theorem write_netTxPush {s : State} (m : Fin 32) (q : Fin 2) (t : Fin 32) (h : BitVec 16) (hm : s.mayWrite m (0x1E1024 + 0x4000 * q.val + 0x40 * t.val) .plain = true) :
    ∃ w u, Aside s w ∧ Wrote (0x1E1024 + 0x4000 * q.val + 0x40 * t.val) h.toNat s u ∧ execNetTxPush m q t h s = .next (u.netTxPush q.val t.val h.toNat) := by
  have l_q := q.isLt
  have l_t := t.isLt
  have l_h := h.isLt
  obtain ⟨w, u, hw, hu, e⟩ := write_one (v := h.toNat) (plain_netTxPush q t) hm (by unfold State.ignored; rw [decide_eq_false (by omega)]; rfl)
  refine ⟨w, u, hw, hu, ?_⟩
  unfold execNetTxPush State.wordWrite
  rw [e]
  have f0 : bits (h.toNat) 15 0 = h.toNat := by
    simp only [bits, Nat.shiftLeft_eq, Nat.shiftRight_eq_div_pow, Nat.reduceAdd, Nat.reduceSub, Nat.reducePow, Nat.reduceMul]; omega
  clear hm e hu hw
  generalize ha : 0x1E1024 + 0x4000 * q.val + 0x40 * t.val = a
  have hn : ctrlUnit a = none := by
    unfold ctrlUnit
    simp (disch := omega) only [if_neg]
  unfold action
  rw [hn]
  dsimp only
  simp (disch := omega) only [if_neg, if_pos]
  unfold netAction
  try dsimp only
  try simp (disch := omega) only [if_neg, if_pos, f0, if_true]
  all_goals first | done | (congr 2 <;> omega) | (congr 3 <;> omega) | (congr 4 <;> omega) | (congr 5 <;> omega) | (congr 6 <;> omega)

theorem plain_netRxPush : ∀ (q : Fin 2) (r : Fin 16), plainReg (0x1E2010 + 0x4000 * q.val + 0x40 * r.val) = true := by decide +kernel

theorem write_netRxPush {s : State} (m : Fin 32) (q : Fin 2) (r : Fin 16) (h : BitVec 16) (hm : s.mayWrite m (0x1E2010 + 0x4000 * q.val + 0x40 * r.val) .plain = true) :
    ∃ w u, Aside s w ∧ Wrote (0x1E2010 + 0x4000 * q.val + 0x40 * r.val) h.toNat s u ∧ execNetRxPush m q r h s = .next (u.netRxPush q.val r.val h.toNat) := by
  have l_q := q.isLt
  have l_r := r.isLt
  have l_h := h.isLt
  obtain ⟨w, u, hw, hu, e⟩ := write_one (v := h.toNat) (plain_netRxPush q r) hm (by unfold State.ignored; rw [decide_eq_false (by omega)]; rfl)
  refine ⟨w, u, hw, hu, ?_⟩
  unfold execNetRxPush State.wordWrite
  rw [e]
  have f0 : bits (h.toNat) 15 0 = h.toNat := by
    simp only [bits, Nat.shiftLeft_eq, Nat.shiftRight_eq_div_pow, Nat.reduceAdd, Nat.reduceSub, Nat.reducePow, Nat.reduceMul]; omega
  clear hm e hu hw
  generalize ha : 0x1E2010 + 0x4000 * q.val + 0x40 * r.val = a
  have hn : ctrlUnit a = none := by
    unfold ctrlUnit
    simp (disch := omega) only [if_neg]
  unfold action
  rw [hn]
  dsimp only
  simp (disch := omega) only [if_neg, if_pos]
  unfold netAction
  try dsimp only
  try simp (disch := omega) only [if_neg, if_pos, f0, if_true]
  all_goals first | done | (congr 2 <;> omega) | (congr 3 <;> omega) | (congr 4 <;> omega) | (congr 5 <;> omega) | (congr 6 <;> omega)

theorem plain_audStart : ∀ (p : Fin 16), plainReg (0x1F1000 + 0x100 * p.val) = true := by decide +kernel

theorem ctrl_audStart : ∀ (p : Fin 16), ctrlUnit (0x1F1000 + 0x100 * p.val) = some (20, p.val) := by decide +kernel

theorem write_audStart {s : State} (m : Fin 32) (p : Fin 16) (rest : BitVec 28) (hm : s.mayWrite m (0x1F1000 + 0x100 * p.val) .plain = true) :
    ∃ w u, Aside s w ∧ Wrote (0x1F1000 + 0x100 * p.val) (1 <<< 28 + rest.toNat) s u ∧ execAudStart m p rest s = .next (u.ctrlAction 20 p.val (0x1F1000 + 0x100 * p.val) (1 <<< 28 + rest.toNat)) := by
  have l_p := p.isLt
  have l_rest := rest.isLt
  obtain ⟨w, u, hw, hu, e⟩ := write_one (v := (1 <<< 28 + rest.toNat)) (plain_audStart p) hm (by unfold State.ignored; rw [decide_eq_false (by omega)]; rfl)
  refine ⟨w, u, hw, hu, ?_⟩
  unfold execAudStart State.wordWrite
  rw [e]
  unfold action
  rw [ctrl_audStart]

theorem write_audStop {s : State} (m : Fin 32) (p : Fin 16) (rest : BitVec 28) (hm : s.mayWrite m (0x1F1000 + 0x100 * p.val) .plain = true) :
    ∃ w u, Aside s w ∧ Wrote (0x1F1000 + 0x100 * p.val) (2 <<< 28 + rest.toNat) s u ∧ execAudStop m p rest s = .next (u.ctrlAction 20 p.val (0x1F1000 + 0x100 * p.val) (2 <<< 28 + rest.toNat)) := by
  have l_p := p.isLt
  have l_rest := rest.isLt
  obtain ⟨w, u, hw, hu, e⟩ := write_one (v := (2 <<< 28 + rest.toNat)) (plain_audStart p) hm (by unfold State.ignored; rw [decide_eq_false (by omega)]; rfl)
  refine ⟨w, u, hw, hu, ?_⟩
  unfold execAudStop State.wordWrite
  rw [e]
  unfold action
  rw [ctrl_audStart]

theorem write_audAbort {s : State} (m : Fin 32) (p : Fin 16) (rest : BitVec 28) (hm : s.mayWrite m (0x1F1000 + 0x100 * p.val) .plain = true) :
    ∃ w u, Aside s w ∧ Wrote (0x1F1000 + 0x100 * p.val) (3 <<< 28 + rest.toNat) s u ∧ execAudAbort m p rest s = .next (u.ctrlAction 20 p.val (0x1F1000 + 0x100 * p.val) (3 <<< 28 + rest.toNat)) := by
  have l_p := p.isLt
  have l_rest := rest.isLt
  obtain ⟨w, u, hw, hu, e⟩ := write_one (v := (3 <<< 28 + rest.toNat)) (plain_audStart p) hm (by unfold State.ignored; rw [decide_eq_false (by omega)]; rfl)
  refine ⟨w, u, hw, hu, ?_⟩
  unfold execAudAbort State.wordWrite
  rw [e]
  unfold action
  rw [ctrl_audStart]

theorem plain_audPush : ∀ (p : Fin 16), plainReg (0x1F1020 + 0x100 * p.val) = true := by decide +kernel

theorem write_audPush {s : State} (m : Fin 32) (p : Fin 16) (h : BitVec 16) (hm : s.mayWrite m (0x1F1020 + 0x100 * p.val) .plain = true) :
    ∃ w u, Aside s w ∧ Wrote (0x1F1020 + 0x100 * p.val) h.toNat s u ∧ execAudPush m p h s = .next (u.audPush p.val h.toNat) := by
  have l_p := p.isLt
  have l_h := h.isLt
  obtain ⟨w, u, hw, hu, e⟩ := write_one (v := h.toNat) (plain_audPush p) hm (by unfold State.ignored; rw [decide_eq_false (by omega)]; rfl)
  refine ⟨w, u, hw, hu, ?_⟩
  unfold execAudPush State.wordWrite
  rw [e]
  have f0 : bits (h.toNat) 15 0 = h.toNat := by
    simp only [bits, Nat.shiftLeft_eq, Nat.shiftRight_eq_div_pow, Nat.reduceAdd, Nat.reduceSub, Nat.reducePow, Nat.reduceMul]; omega
  clear hm e hu hw
  generalize ha : 0x1F1020 + 0x100 * p.val = a
  have hn : ctrlUnit a = none := by
    unfold ctrlUnit
    simp (disch := omega) only [if_neg]
  unfold action
  rw [hn]
  dsimp only
  simp (disch := omega) only [if_neg, if_pos]
  unfold audAction
  try dsimp only
  try simp (disch := omega) only [if_neg, if_pos, f0, if_true]
  all_goals first | done | (congr 2 <;> omega) | (congr 3 <;> omega) | (congr 4 <;> omega) | (congr 5 <;> omega) | (congr 6 <;> omega)

theorem plain_twbEnable : ∀ (b : Fin 8), plainReg (0x1F8000 + 0x200 * b.val) = true := by decide +kernel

----

YOUR TASK>
Out of the data above, give again only the lines starting at the one holding "unfold execNetRxPush State.wordWrite" and ending at the one holding "theorem plain_audStart : ∀", unchanged.

RESULT OF THE TASK>
  unfold execNetRxPush State.wordWrite
  rw [e]
  have f0 : bits (h.toNat) 15 0 = h.toNat := by
    simp only [bits, Nat.shiftLeft_eq, Nat.shiftRight_eq_div_pow, Nat.reduceAdd, Nat.reduceSub, Nat.reducePow, Nat.reduceMul]; omega
  clear hm e hu hw
  generalize ha : 0x1E2010 + 0x4000 * q.val + 0x40 * r.val = a
  have hn : ctrlUnit a = none := by
    unfold ctrlUnit
    simp (disch := omega) only [if_neg]
  unfold action
  rw [hn]
  dsimp only
  simp (disch := omega) only [if_neg, if_pos]
  unfold netAction
  try dsimp only
  try simp (disch := omega) only [if_neg, if_pos, f0, if_true]
  all_goals first | done | (congr 2 <;> omega) | (congr 3 <;> omega) | (congr 4 <;> omega) | (congr 5 <;> omega) | (congr 6 <;> omega)

theorem plain_audStart : ∀ (p : Fin 16), plainReg (0x1F1000 + 0x100 * p.val) = true := by decide +kernel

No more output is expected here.